As the valleys continue to freeze, the mountains start to thaw . . .

Wednesday, January 16, 2013 at 7:55 am

Thursday AM update:

Models have fairly decent agreement that an end to dominant ridging will take place later next week. GFS has abandoned the idea of undercutting moisture and now agrees with the Euro on flattening and retrograding the ridge starting the middle of next week. This will lead to a chance of snow in northern Utah. Right now it looks like the main storm track will remain to our north at least initially but could start to sag south toward the end of the month. I’d expect, at the very least, a chance for light snow for the northern mountains of Utah on Thursday (Jan 24th), but it’s still unclear if this will be a strong enough system to clear out inversions. For right now, it’s a step in the right direction so we’ll take it. WSF


The inversion is really starting to strengthen as temperatures aloft have been rapidly warming. Expect high temps at 11,000 ft to be well above normal for the rest of this week as temps in valleys remain well below normal.  We’ve already started to see a decrease in valley air quality over the last couple days and it will only get worse as time goes on.  Time to try to do as little driving as possible to help mitigate the polluted skies. 

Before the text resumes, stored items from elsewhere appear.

/-! ### Ticks in any order (60_exceptions.md R195, R196) -/

/-- Ticks of the two agents, however interleaved, are the ticks of each timer at once. -/
theorem runActions_of_isTick {ticks : List Action} (hticks : ∀ a ∈ ticks, IsTick a) (mayLoad : Bool) (s : State) :
    runActions mayLoad ticks s = .next { s with dt := tickTimes (ticks.count .delayTick) s.dt
                                                st := tickTimes (ticks.count .soundTick) s.st } := by
  induction ticks generalizing s with
  | nil => rw [List.count_nil, List.count_nil, tickTimes_zero, tickTimes_zero]; rfl
  | cons a rest ih =>
    obtain ⟨ha, hrest⟩ := List.forall_mem_cons.mp hticks
    rcases ha with rfl | rfl
    · rw [List.count_cons_self, List.count_cons_of_ne (by decide), tickTimes_succ]
      exact (runActions_cons rfl rfl rest).trans (ih hrest s.tickDelay)
    · rw [List.count_cons_self, List.count_cons_of_ne (by decide), tickTimes_succ]
      exact (runActions_cons rfl rfl rest).trans (ih hrest s.tickSound)

/-- Settles O47: each timer sees its own ticks only, and so many ticks at once subtract their count. -/
theorem ticksInAnyOrderAddUp : Obligations.TicksInAnyOrderAddUp := by
  unfold Obligations.TicksInAnyOrderAddUp
  exact fun s mayLoad ticks hticks =>
    ⟨_, runActions_of_isTick hticks mayLoad s, tickTimes_toNat _ s.dt, tickTimes_toNat _ s.st, rfl⟩

/-! ### The engine under other tick counts -/

/-- The engine's step commutes with any change of the tick feeds, which it does not take. -/
theorem engineStep_mapInputs_tickFeeds (fd fs : Feed Nat → Feed Nat) (s : State) :
    engineStep (mapInputs id id fd fs s) = onNext (mapInputs id id fd fs) (engineStep s) := by
  rcases engineStep_cases s with ⟨hfault, he⟩ | ⟨hrun, hpc, he⟩ | ⟨hrun, hpc, ⟨e, hd⟩, he⟩ | ⟨hrun, hpc, i, hd, he⟩
  · rw [he]; exact engineStep_of_endedInFault hfault
  · rw [he]; exact engineStep_of_endedNormally ⟨hrun, hpc⟩
  · rw [he]; exact engineStep_of_decode_error (s := mapInputs id id fd fs s) hrun hpc hd
  · rw [he, ← exec_mapInputs id id fd fs s (fun _ => rfl) (fun _ => rfl)]
    exact engineStep_of_decode_ok (s := mapInputs id id fd fs s) hrun hpc hd

/-- The engine's step and then any ticks are one machine step whose feeds hold the counts of those ticks (60_exceptions.md
R197). -/
theorem step_of_runActions_engine_ticks {s u : State} {ticks : List Action} (hticks : ∀ a ∈ ticks, IsTick a)
    (h : runActions false (.engine :: ticks) s = .next u) (m n : Nat) :
    step { s with delayFeed := { queued := [ticks.count .delayTick], taken := m }
                  soundFeed := { queued := [ticks.count .soundTick], taken := n } } =
      .next { u with delayFeed := { queued := [], taken := m + 1 }, soundFeed := { queued := [], taken := n + 1 } } := by
  obtain ⟨v, hv⟩ := exists_engineStep_next s
  rw [runActions_cons (a := .engine) rfl hv, runActions_of_isTick hticks] at h
  cases h
  have hengine := engineStep_mapInputs_tickFeeds (fun _ => { queued := [ticks.count .delayTick], taken := m })
    (fun _ => { queued := [ticks.count .soundTick], taken := n }) s
  rw [hv] at hengine
  exact (step_next _ _).mpr ⟨_, hengine, rfl⟩

/-! ### Weak fairness along a run (70_reset_and_hazards.md R216) -/

/-- A machine step takes one count from each tick feed. -/
theorem tickFeeds_of_step {s t : State} (h : step s = .next t) :
    t.delayFeed = s.delayFeed.advance ∧ t.soundFeed = s.soundFeed.advance := by
  obtain ⟨u, hu, rfl⟩ := (step_next s t).mp h
  obtain ⟨hd, hs⟩ := tickFeeds_of_engineStep hu
  exact ⟨congrArg Feed.advance hd, congrArg Feed.advance hs⟩

theorem tickFeeds_of_runsTo {m : Nat} {s t : State} (h : RunsTo m s t) :
    t.delayFeed = Feed.advance^[m] s.delayFeed ∧ t.soundFeed = Feed.advance^[m] s.soundFeed := by
  induction m generalizing s with
  | zero => cases (runsTo_zero s t).mp h; exact ⟨rfl, rfl⟩
  | succ m ih =>
    obtain ⟨u, hu⟩ := exists_step_next s
    obtain ⟨hd, hs⟩ := tickFeeds_of_step hu
    rw [Function.iterate_succ_apply, Function.iterate_succ_apply, ← hd, ← hs]
    exact ih ((runsTo_succ m s t u hu).mp h)

/-- A fair agent whose feed every step of a run advances ticks again, however long the run. -/
theorem exists_runsTo_peek_ne_zero {ticks : Nat → Nat} (hfair : FairTicks ticks) {s : State} {feed : State → Feed Nat}
    (hfeed : ∀ {m t}, RunsTo m s t → feed t = Feed.advance^[m] (feed s)) (n : Nat) :
    ∃ m t, n ≤ m ∧ RunsTo m s t ∧ (feed t).peek ticks ≠ 0 := by
  obtain ⟨m, hm, hne⟩ := peek_iterate_advance_ne_zero hfair (feed s) n
  obtain ⟨t, ht⟩ := exists_runsTo m s
  rw [← hfeed ht] at hne
  exact ⟨m, t, hm, ht, hne⟩

/-- Settles O13: the engine does not see the tick counts, so they may be set to whatever ticks follow; and every free schedule
is fair, so past any fixed counts both agents go on ticking. -/
theorem anyTicksMayFollowAStep : Obligations.AnyTicksMayFollowAStep := by
  unfold Obligations.AnyTicksMayFollowAStep
  refine ⟨fun s u ticks m n hticks h => step_of_runActions_engine_ticks hticks h m n, fun s n => ⟨?delay, ?sound⟩⟩
  case delay =>
    exact exists_runsTo_peek_ne_zero (feed := State.delayFeed) (fairTicks_freeTicks _ _)
      (fun h => (tickFeeds_of_runsTo h).left) n
  case sound =>
    exact exists_runsTo_peek_ne_zero (feed := State.soundFeed) (fairTicks_freeTicks _ _)
      (fun h => (tickFeeds_of_runsTo h).right) n

end Sys2Proof.Proofs
end

section
/-! PROOFS. Faults: when one is raised, and the record it leaves (60_exceptions.md R180 to R185). -/

namespace Sys2Proof.Proofs

open Sys2Proof.Machine Sys2Proof.Claims Sys2Proof.Laws Sys2Proof.Safety

/-! ### A word that is no instruction (60_exceptions.md R181) -/

/-- Settles O8: the word of the two bytes is the fetched one, and a decode error raises DecodeFailure. -/
theorem illegalWordRaisesDecodeFailure : Obligations.IllegalWordRaisesDecodeFailure := by
  unfold Obligations.IllegalWordRaisesDecodeFailure
  intro s op hrun hpc hop hd
  have hfetch : s.fetch = op := BitVec.eq_of_toNat_eq ((fetch_toNat s).trans hop.symm)
  subst hfetch
  exact ⟨_, engineStep_of_decode_error hrun hpc hd, rfl, raised_raise s _ _ (by decide)⟩

/-! ### The record of a fault (60_exceptions.md R184) -/

/-- What a fault records: the address of a MemRange, and 0 for the three others (60_exceptions.md R180, 20_memory.md R54). -/
inductive FaultRecord (s : State) : FaultCode → Nat → Prop
  | memRange : FaultRecord s .memRange (max s.i.toNat 4096)
  | decodeFailure : FaultRecord s .decodeFailure 0
  | stackOverflow : FaultRecord s .stackOverflow 0
  | stackUnderflow : FaultRecord s .stackUnderflow 0

theorem faultRecord_of_faultOf {i : Instr} {s : State} {f : FaultCode} {a : Nat} (hf : faultOf s i = some (f, a)) :
    FaultRecord s f a := by
  rcases fault_of_faultOf hf with ⟨rfl, rfl⟩ | ⟨rfl, rfl⟩ | ⟨rfl, rfl⟩
  · exact .memRange
  · exact .stackOverflow
  · exact .stackUnderflow

theorem FaultRecord.code_ne_none {s : State} {f : FaultCode} {a : Nat} (h : FaultRecord s f a) : f ≠ .none := by
  cases h <;> decide

theorem FaultRecord.addr_of_memRange {s : State} {f : FaultCode} {a : Nat} (h : FaultRecord s f a) (hf : f = .memRange) :
    a = max s.i.toNat 4096 := by
  cases h with
  | memRange => rfl
  | decodeFailure | stackOverflow | stackUnderflow => cases hf

theorem FaultRecord.addr_of_ne_memRange {s : State} {f : FaultCode} {a : Nat} (h : FaultRecord s f a)
    (hf : f ≠ .memRange) : a = 0 := by
  cases h with
  | memRange => exact absurd rfl hf
  | decodeFailure | stackOverflow | stackUnderflow => rfl

/-- The recorded address fits the 17 bits of FAULT_ADDR. -/
theorem raised_raise_of_faultRecord {s : State} {f : FaultCode} {a : Nat} (h : FaultRecord s f a) (op : Word) :
    Raised s (s.raise f op a) f op a := by
  refine raised_raise s f op ?_
  have hi := s.i.isLt
  cases h <;> omega

/-- Settles O49: an instruction either raises the fault its condition names, or completes, and then it writes neither the run
state nor the fault registers. -/
theorem instructionsFaultExactlyAsListed : Obligations.InstructionsFaultExactlyAsListed := by
  unfold Obligations.InstructionsFaultExactlyAsListed
  intro i s t hrun h
  rcases exec_cases h with ⟨f, a, hf, rfl⟩ | ⟨hf, hc⟩
  · refine ⟨fun g b hg => ?_, fun hnone => by cases hf.symm.trans hnone⟩
    cases hf.symm.trans hg
    exact raised_raise_of_faultRecord (faultRecord_of_faultOf hf) _
  · refine ⟨fun g b hg => ?_, fun _ => ⟨(completes_runState hc).trans hrun, completes_faultRegs hc⟩⟩
    cases hf.symm.trans hg

/-! ### A step that faults (60_exceptions.md R184) -/

/-- The one way a running engine's step ends Faulted: a fault raised under the fetched word. -/
theorem raise_of_engineStep_faulted {s t : State} (hrun : s.runState = .running) (h : engineStep s = .next t)
    (hfault : t.runState = .faulted) : ∃ f a, FaultRecord s f a ∧ t = s.raise f s.fetch a := by
  rcases engineStep_cases s with ⟨hs, -⟩ | ⟨-, -, he⟩ | ⟨-, -, -, he⟩ | ⟨-, -, i, hd, he⟩
  · cases hrun.symm.trans hs
  · cases he.symm.trans h; cases hrun.symm.trans hfault
  · cases he.symm.trans h; exact ⟨_, _, .decodeFailure, rfl⟩
  · rcases exec_cases (he.symm.trans h) with ⟨f, a, hf, rfl⟩ | ⟨-, hc⟩
    · exact ⟨f, a, faultRecord_of_faultOf hf, by rw [encode_of_decode hd]⟩
    · cases (hrun.symm.trans (completes_runState hc).symm).trans hfault

/-- Settles O48: a step that faults is one `raise`, of the fetched word, with its code's address. -/
theorem faultsArePrecise : Obligations.FaultsArePrecise := by
  unfold Obligations.FaultsArePrecise
  intro s t hrun h hfault
  obtain ⟨f, a, hrec, rfl⟩ := raise_of_engineStep_faulted hrun h hfault
  obtain ⟨-, -, -, -, haddr, hmem, -⟩ := raised_raise_of_faultRecord hrec s.fetch
  refine ⟨hrec.code_ne_none, rfl, fetch_toNat s, fun hf => ?range, fun hf => ?other, isFaulted_of_endedInFault hfault,
    ?ended, hmem, rfl⟩
  case range => exact haddr.trans (hrec.addr_of_memRange hf)
  case other => exact congrArg (BitVec.ofNat 17) (hrec.addr_of_ne_memRange hf)
  case ended => rintro ⟨hr, -⟩; cases hr

end Sys2Proof.Proofs
end

section
/-! PROOFS. The words of the test vectors (95_test_vectors.md T8), through the encoder and the opcode table. -/

namespace Sys2Proof.Proofs

open Sys2Proof.Claims

theorem decode_eq_ok {op : Word} (i : Instr) (hwf : i.wf = true) (hop : encode i = op) : decode op = .ok i :=
  (decode_eq_ok_iff op i).mpr ⟨hwf, hop⟩

theorem illegal_of_no_match {op : Word}
    (h : ∀ k, k < 34 → op &&& (tableRows.getD k (0, 0)).1 ≠ (tableRows.getD k (0, 0)).2) :
    decode op = .error (.illegal op) :=
  (rowMatchSelectsTheInstruction op).2.mpr h

/-- Settles O6: each legal word is the encoding of its instruction, and no row of the table matches an illegal one. -/
theorem writtenWordsDecode : Obligations.WrittenWordsDecode := by
  unfold Obligations.WrittenWordsDecode
  refine ⟨decode_eq_ok .cls rfl ?_, decode_eq_ok .ret rfl ?_, decode_eq_ok (.jp 0xABC) rfl ?_,
    decode_eq_ok (.seVxKk 10 0x42) rfl ?_, decode_eq_ok (.seVxVy 10 11) rfl ?_, decode_eq_ok (.shlVx 10 11) rfl ?_,
    decode_eq_ok (.sneVxVy 10 11) rfl ?_, decode_eq_ok (.drwVxVyN 10 11 5) rfl ?_, decode_eq_ok (.sknpVx 10) rfl ?_,
    decode_eq_ok (.ldVxMem 10) rfl ?_, illegal_of_no_match ?_, illegal_of_no_match ?_, illegal_of_no_match ?_,
    illegal_of_no_match ?_, illegal_of_no_match ?_⟩ <;> decide

end Sys2Proof.Proofs
end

Now moving on to the question on everybody’s mind: when will see our next chance for snow? The valleys might see light inversion flurries at times, especially at night, that some of our readers have referred to as “pollution/toxic snow”.  But in the mountains, it’s still not going to be in the next week and there’s very little chance of it in the next ten days.  There are essentially two theories being put forward by the two main global models.  The ECMWF (Euro) has been showing a gradual retrogression of the ridge into the eastern Pacific, starting around January 25th.  This would mean that colder (relative to the GFS) systems might drop down into the region by the end of the month.  The GFS, however, has at times been favoring the idea of retrograding the ridge a bit and amplifying it, allowing sub-tropical moisture to undercut the ridge.  This idea starts to take shape around the 25th as well and would also give us a chance for precipitation by the end of the month, however in this type pattern, we would see higher snow levels and denser snow. 

General trends seem to favor the Euro at this point.  The GFS, which was showing full on undercutting a couple days ago, has backed off for the most part and seems to be trending toward the Euro’s idea.  Hopefully, we’ll be able to get the best of both worlds, cold systems that tap into tropical moisture.  CFSv2 is useless at this point as it has bounced back and forth between above and below normal precip anomalies for this time period for the last two weeks. 

The MJO, which has been relatively quiet so far this season is at moderate strength and on the move.  It is just entering phase 7 and is progged to weaken and move into phase 8 over the next couple weeks. Often, phases 7 and 8 can help force moisture into the west coast so it is worth noting. My current guess right now, all things considered, is that we’ll start a transition to a new pattern around the 25th of January.  It’s still too early to really know exactly what type of pattern will take shape beyond then, but the general feeling is that any change will be welcome after what will be 2 weeks of no snow and stagnant air. 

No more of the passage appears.